Command Line Machine Learning - Gnu Octave
In my previous note, I compiled a C program that generates a dataset for a simple classification problem. More complex patterns can be obtained with this MATLAB/Octave function.
It's rather straightforward to turn this function into a script that I can call from the command line. I cloned this repository and then added at the top and at the bottom of generateData.m file the code below.
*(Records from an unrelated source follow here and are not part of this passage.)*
/-- At its completion the counts reach the core's counters, and MFAULT.VALID clears (11 R153, R168). -/
theorem test_matrix_complete : nextIs (exec (.matrixCommandComplete 0 0) ranCommand) (fun t =>
    vget (t.core p0).ev evInexact 0 == 3 && t.me.mfault == 0 && (t.core p0).mq.isEmpty) = true := by decide +kernel

theorem witness_BlockStep :
    (let a : List (List Nat) := List.replicate 32 (List.replicate 32 0xFF)
     let b : List (List Nat) := List.replicate 32 (List.replicate 32 2)
     let acc : List (List Nat) := List.replicate 32 (List.replicate 32 0x80000000)
     (nth a 31 []).length = 32 ∧ (nth b 31 []).length = 32 ∧
       nth (nth (blockStep .mma .int8 .int8 a b (fun _ => .val 1 0) (fun _ => .val 1 0) 0 acc).1 31 []) 31 0 = 0x80000000 ∧
       nth (nth (blockStep .mma .int8 .int8 a b (fun _ => .val 1 0) (fun _ => .val 1 0) 0 (List.replicate 32 (List.replicate 32 100))).1 31 []) 31 0 = 36) := by
  decide +kernel

/-- g2 = a source in the home polder; g3 = a WLOAD descriptor: LEN 64, OFF 2047. -/
def wl : State := world (thr 0 0x8000000000004000 (64 + 2046 * 2 ^ 18) 0)

/-- The load of it on its way. -/
def wlFlight : Flight :=
  { flightOf (.wload 3 0x8000000000004000 64 false) (.sram (homeByte p0 0x4000)) 0x8000000000004000 64 0 with id := 7 }

def wlComing : State :=
  let s : State := { wl with flights := [wlFlight], nextOp := 8 }
  (s.setWslot p0 3 ⟨.loading, 0, 0, [⟨0, 64, 7⟩], none⟩).writeSram (homeByte p0 0x4000) 1 0x5A

theorem witness_WeightSlots : ∃ (l : Loc) (s2 : State) (c : ClusterSt),
    (Reads2 wl 2 3 0x8000000000004000 (64 + 2046 * 2 ^ 18) wl ∧ (64 + 2046 * 2 ^ 18) / 2 ^ 31 = 0 ∧
      wlen (64 + 2046 * 2 ^ 18) = 64 ∧ woff (64 + 2046 * 2 ^ 18) + 64 ≤ 131072 ∧ wl.checkSlotDomain 3 = .ok () ∧
      wl.checkAccess 0x8000000000004000 64 64 needR = .ok (l, s2) ∧ (s2.cluster s2.cur).weirRegister s2.nextOp [(l, 64, false)] = .ok c) ∧
    (wlComing.flight? 7 = some wlFlight ∧ wlComing.slotInUse 0 3 false 7 = false ∧ wlComing.earlierDone 1 7 false true = true ∧
      poisonIn wlComing.sramPoison (homeByte p0 0x4000) 64 = false ∧
      wlComing.unread 0 3 7 = false ∧ wlComing.pastAcquires 1 7 = true ∧
      wlComing.pendingStores { wlFlight with kind := .load (.tile 0) } = [] ∧ (wlComing.wslot p0 3).st = .loading ∧
      (wlComing.wslot p0 3).recs.any (fun r => r.op == 7) = true) :=
  ⟨_, _, _, ⟨rfl, rfl, rfl, by decide, rfl, rfl, rfl⟩, rfl, rfl, rfl, rfl, rfl, rfl, rfl, rfl, rfl⟩

/-- A command that has yet to read slot w3 stands in the core's queue. -/
def wlRead (s : State) : State :=
  s.setCore p0 { s.core p0 with mq := (command false |>.core p0).mq.map (fun m => { m with form := .mma, gb := 3, id := 3 }) }

theorem witness_WeightSlots_later :
    wl.checkSlotDomain 3 = .ok () ∧ (wlRead wl).checkSlotDomain 3 = .ok () ∧
    (∀ k ∈ clusterCores (Party.clusterKey wl.cur), (wl.coreAt k).mq = []) ∧ (0 ∈ clusterCores 0) ∧
    ((wlRead wl).coreAt 0).mq.any (fun m => !m.done && m.wslot? == some 3 && decide (m.id < (wlRead wl).nextOp)) = true := by
  and_intros <;> first | decide +kernel | rfl

/-- A held command of the context waits for a repeat of the load that filled its slot (11 R154, R168). -/
def wlHeld : State :=
  let s := wlRead wl
  let r : WRec := ⟨0x8000000000004000, 64 + 2046 * 2 ^ 18, 2⟩
  let s : State := s.setWslot p0 3 ⟨.loaded, 0, 0, [r], none⟩
  s.setCore p0 { s.core p0 with mq := (s.core p0).mq.map (fun m => { m with held := true, recs := [r] }) }

/-- The repeat on its way. -/
def wlAgain : State :=
  { wlHeld with flights := [{ wlFlight with kind := .wload 3 0x8000000000004000 (64 + 2046 * 2 ^ 18) true }], nextOp := 8 }

theorem witness_WeightSlots_again :
    Reads2 wlHeld 2 3 0x8000000000004000 (64 + 2046 * 2 ^ 18) wlHeld ∧ wlHeld.checkSlotDomain 3 = .ok () ∧
    okIs (wlHeld.checkAccess 0x8000000000004000 64 64 needR) (fun o =>
      ((o.2.cluster o.2.cur).weirRegister o.2.nextOp [(o.1, 64, false)]).toOption.isSome) = true ∧
    (wlHeld.coreAt 0).mq.any (fun m => m.held && m.wslot? == some 3 && m.ctx == wlHeld.src.ctx &&
      m.recs.any (fun r => r.ga == 0x8000000000004000 && r.gb == 64 + 2046 * 2 ^ 18)) = true ∧
    wlAgain.unread 0 3 7 = true ∧ wlAgain.earlierDone 1 7 false true = true := by
  and_intros <;> first | decide +kernel | rfl

/-- It reaches the slot past the commands that have yet to read it. -/
theorem test_wload_again :
    (runs [.wload 3 2 3] wlHeld).map (fun t => t.flights.map (fun f => f.kind)) =
      some [.wload 3 0x8000000000004000 (64 + 2046 * 2 ^ 18) true] ∧
    nextIs (exec (.wloadComplete 7) (wlAgain.writeSram (homeByte p0 0x4000) 1 0x5A)) (fun t =>
      Memory.read t.wmem (weightBase 0 3 + woff (64 + 2046 * 2 ^ 18)) == 0x5A && t.flights.isEmpty) = true := by decide +kernel

/-- The slot is free at once for a WLOAD, but its bytes wait for the command (11 R157). -/
theorem test_wfree_later :
    nextIs (exec (.wfree 3) (wlRead wlComing)) (fun t => (t.wslot p0 3).isFree && (t.wslot p0 3).recs.length == 1) = true ∧
    (wlRead wlComing).slotInUse 0 3 false 7 = true := by decide +kernel

theorem test_weights :
    (runs [.wload 3 2 3] wl).map (fun t => (t.wslot p0 3).recs.length) = some 1 ∧
    nextIs (exec (.wloadComplete 7) wlComing) (fun t => decide ((t.wslot p0 3).st = .loaded) &&
      (Memory.read t.wmem (weightBase 0 3) == 0x5A)) = true ∧
    nextIs (exec (.wfree 3) wlComing) (fun t => t.wslot p0 3 == WSlot.reset) = true := by decide +kernel

/-- g2 = a local address, g3 = a transfer descriptor: stride 128, or with a conversion to INT8. -/
def tr (g3 : Word) : State :=
  let t : Thread := thr 0 0x8000000000004000 g3 0
  let s : State := world t
  s.setCore p0 { s.core p0 with tiles := (s.core p0).tiles.set 0 ⟨.int32, some 0, Tile.reset.rows.set 1 ⟨rowV (fun i => i), .full⟩⟩ }

theorem witness_TileTransfers : ∃ (ls ls2 ls3 : List (Nat × Loc)) (s2 s3 s4 : State),
    (Reads2 (tr 128) 2 3 0x8000000000004000 128 (tr 128) ∧ (tr 128).checkTag 0 = .ok () ∧ s2.checkRows 0 = .ok () ∧
      (tr 128).checkTransfer 0x8000000000004000 128 128 false = .ok () ∧
      State.checkTileRows 0x8000000000004000 128 128 needR (List.range 32) (tr 128) = .ok (ls, s2) ∧ s2.weirRows 128 false ls = .ok ()) ∧
    ((tr 128).checkTransfer 0x8000000000004000 128 128 true = .ok () ∧ ((tr 128).tileNow 0).oldestPoison = none ∧
      State.checkTileRows 0x8000000000004000 128 128 needW (List.range 32) (tr 128) = .ok (ls2, s3) ∧ s3.weirRows 128 true ls2 = .ok ()) ∧
    (let y := 128 + 5 * 2 ^ 24 + 2 ^ 28
     (tr (w64 y)).checkTransfer 0x8000000000004000 y 32 true = .ok () ∧
       State.checkTileRows 0x8000000000004000 128 32 needW (List.range 32) (tr (w64 y)) = .ok (ls3, s4) ∧ s4.weirRows 32 true ls3 = .ok ()) := by
  refine ⟨_, _, _, _, _, _, ⟨rfl, rfl, ?_, rfl, rfl, rfl⟩, ⟨rfl, rfl, rfl, rfl⟩, rfl, rfl, rfl⟩
  rfl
#! /c/Users/Seve/workplace/octave-6.4.0-w64/mingw64/bin/octave-cli.exe -qf
% here's the path to the octave-cli.exe
% see https://tessarinseve.pythonanywhere.com/nws/2022-01-10.wiki.html
arg_list = argv ();
if nargin>9
disp("Too many input parameters");
quit;
else
angleMean =str2num(arg_list{1});
angleStd =str2num(arg_list{2});
numClusts =str2num(arg_list{3});
xClustAvgSep =str2num(arg_list{4});
yClustAvgSep =str2num(arg_list{5});
lengthMean = str2num(arg_list{6});
lengthStd = str2num(arg_list{7});
lateralStd = str2num(arg_list{8});
totalPoints = str2num(arg_list{9});
endif
%generateData.m
...
[data cp idx] = generateData(pi/angleMean,pi/angleStd,numClusts,xClustAvgSep,yClustAvgSep, ...
lengthMean,lengthStd,lateralStd,totalPoints);
numpoints = sum(cp);
for i = 1:numpoints
printf("%f, %f, %d\n", data(i,1), data(i,2), idx(i));
endfor
The generated 2D clusters are streamed to standard output and then redirected to the csvgui.py script. The standard error stream, eventual GNU Octave warnings, can be suppressed by redirecting the output to the stream termination file.
$ ./generateData.m 2 8 4 0.4 0.4 0.1 0.04 0.06 500 2>/dev/null | ./csvgui.py
PandasGui allows to visualise the data aggregated into four clusters, as shown below.
It's also easy to filter out the last column containing the index as follows:
$ ./generateData.m 2 8 4 0.4 0.4 0.1 0.04 0.06 500 2>/dev/null |awk -F"," '{print $1", " $2}'>testmlpack.csv
and save it into a comma-separated values file.
The number of centroids and their positions, unknown a priori, can be obtained with mlpack_mean_shift binary from the command line with:
$ ~/workplace/vimfastml/mlpack/mlpack_mean_shift.exe -i ./testmlpack.csv -C centroids.csv -m 5000 -v
Finally, this script shows the centroids (large red dots) above each group of data points.
# filename: showcentroids.py
import pandas as pd
import matplotlib.pylab as plt
df = pd.read_pickle("last.pkl")
centroids = pd.read_csv("./centroids.csv",header=None)
ax=df.plot.scatter(x = "x1",y = "x2",c = "c", colormap = 'viridis')
centroids.plot.scatter(ax = ax,x = 0,y = 1,s = 75,c = "r")
plt.show()